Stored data
++++++++

-- ==== Sys2Proof/Laws/PerInstr.lean ====
section
/-! SUPPORT. The family Layer: the word the encoder gives an instruction stands in the instruction's own layer (R70), one lemma per
constructor. -/

namespace Sys2Proof.Laws.Layer

/-- A word of the instruction, if it has one, is a word of its layer. -/
def Statement (i : Instr) : Prop := ∀ c, encode i = some c → c.layer = i.layer

theorem encode : Statement .encode := by rintro c ⟨⟩; rfl
theorem decode : Statement .decode := by rintro c ⟨⟩; rfl
theorem encCarrier : Statement .encCarrier := by rintro c ⟨⟩; rfl
theorem encHdr : Statement .encHdr := by rintro c ⟨⟩; rfl
theorem encBytes (lo : BitVec 5) : Statement (.encBytes lo) := by rintro c ⟨⟩; rfl
theorem encFooter : Statement .encFooter := by rintro c ⟨⟩; rfl
theorem encGap : Statement .encGap := by rintro c ⟨⟩; rfl
theorem encGap2 : Statement .encGap2 := by rintro c ⟨⟩; rfl
theorem encEnd : Statement .encEnd := by rintro c ⟨⟩; rfl
theorem decHdr : Statement .decHdr := by rintro c ⟨⟩; rfl
theorem decBytes (lo : BitVec 5) : Statement (.decBytes lo) := by rintro c ⟨⟩; rfl
theorem decFooter : Statement .decFooter := by rintro c ⟨⟩; rfl
theorem decGap : Statement .decGap := by rintro c ⟨⟩; rfl
theorem decGap2 : Statement .decGap2 := by rintro c ⟨⟩; rfl
theorem decEnd : Statement .decEnd := by rintro c ⟨⟩; rfl
theorem eBit (a b : Nat) : Statement (.eBit a b) := by rintro c ⟨⟩
theorem dBit (a b : Nat) : Statement (.dBit a b) := by rintro c ⟨⟩
theorem symZero : Statement .symZero := by rintro c ⟨⟩; rfl
theorem symOne : Statement .symOne := by rintro c ⟨⟩; rfl
theorem symHdr : Statement .symHdr := by rintro c ⟨⟩; rfl
theorem symGap : Statement .symGap := by rintro c ⟨⟩; rfl
theorem symGap2 : Statement .symGap2 := by rintro c ⟨⟩; rfl

end Sys2Proof.Laws.Layer
end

++++++++

:: Activity ::
The required output is the exact run of lines from the beginning of the records to the line with "theorem encHdr : Statement", that line included.

:: Reply to the exercise ::
-- ==== Sys2Proof/Laws/PerInstr.lean ====
section
/-! SUPPORT. The family Layer: the word the encoder gives an instruction stands in the instruction's own layer (R70), one lemma per
constructor. -/

namespace Sys2Proof.Laws.Layer

/-- A word of the instruction, if it has one, is a word of its layer. -/
def Statement (i : Instr) : Prop := ∀ c, encode i = some c → c.layer = i.layer

theorem encode : Statement .encode := by rintro c ⟨⟩; rfl
theorem decode : Statement .decode := by rintro c ⟨⟩; rfl
theorem encCarrier : Statement .encCarrier := by rintro c ⟨⟩; rfl
theorem encHdr : Statement .encHdr := by rintro c ⟨⟩; rfl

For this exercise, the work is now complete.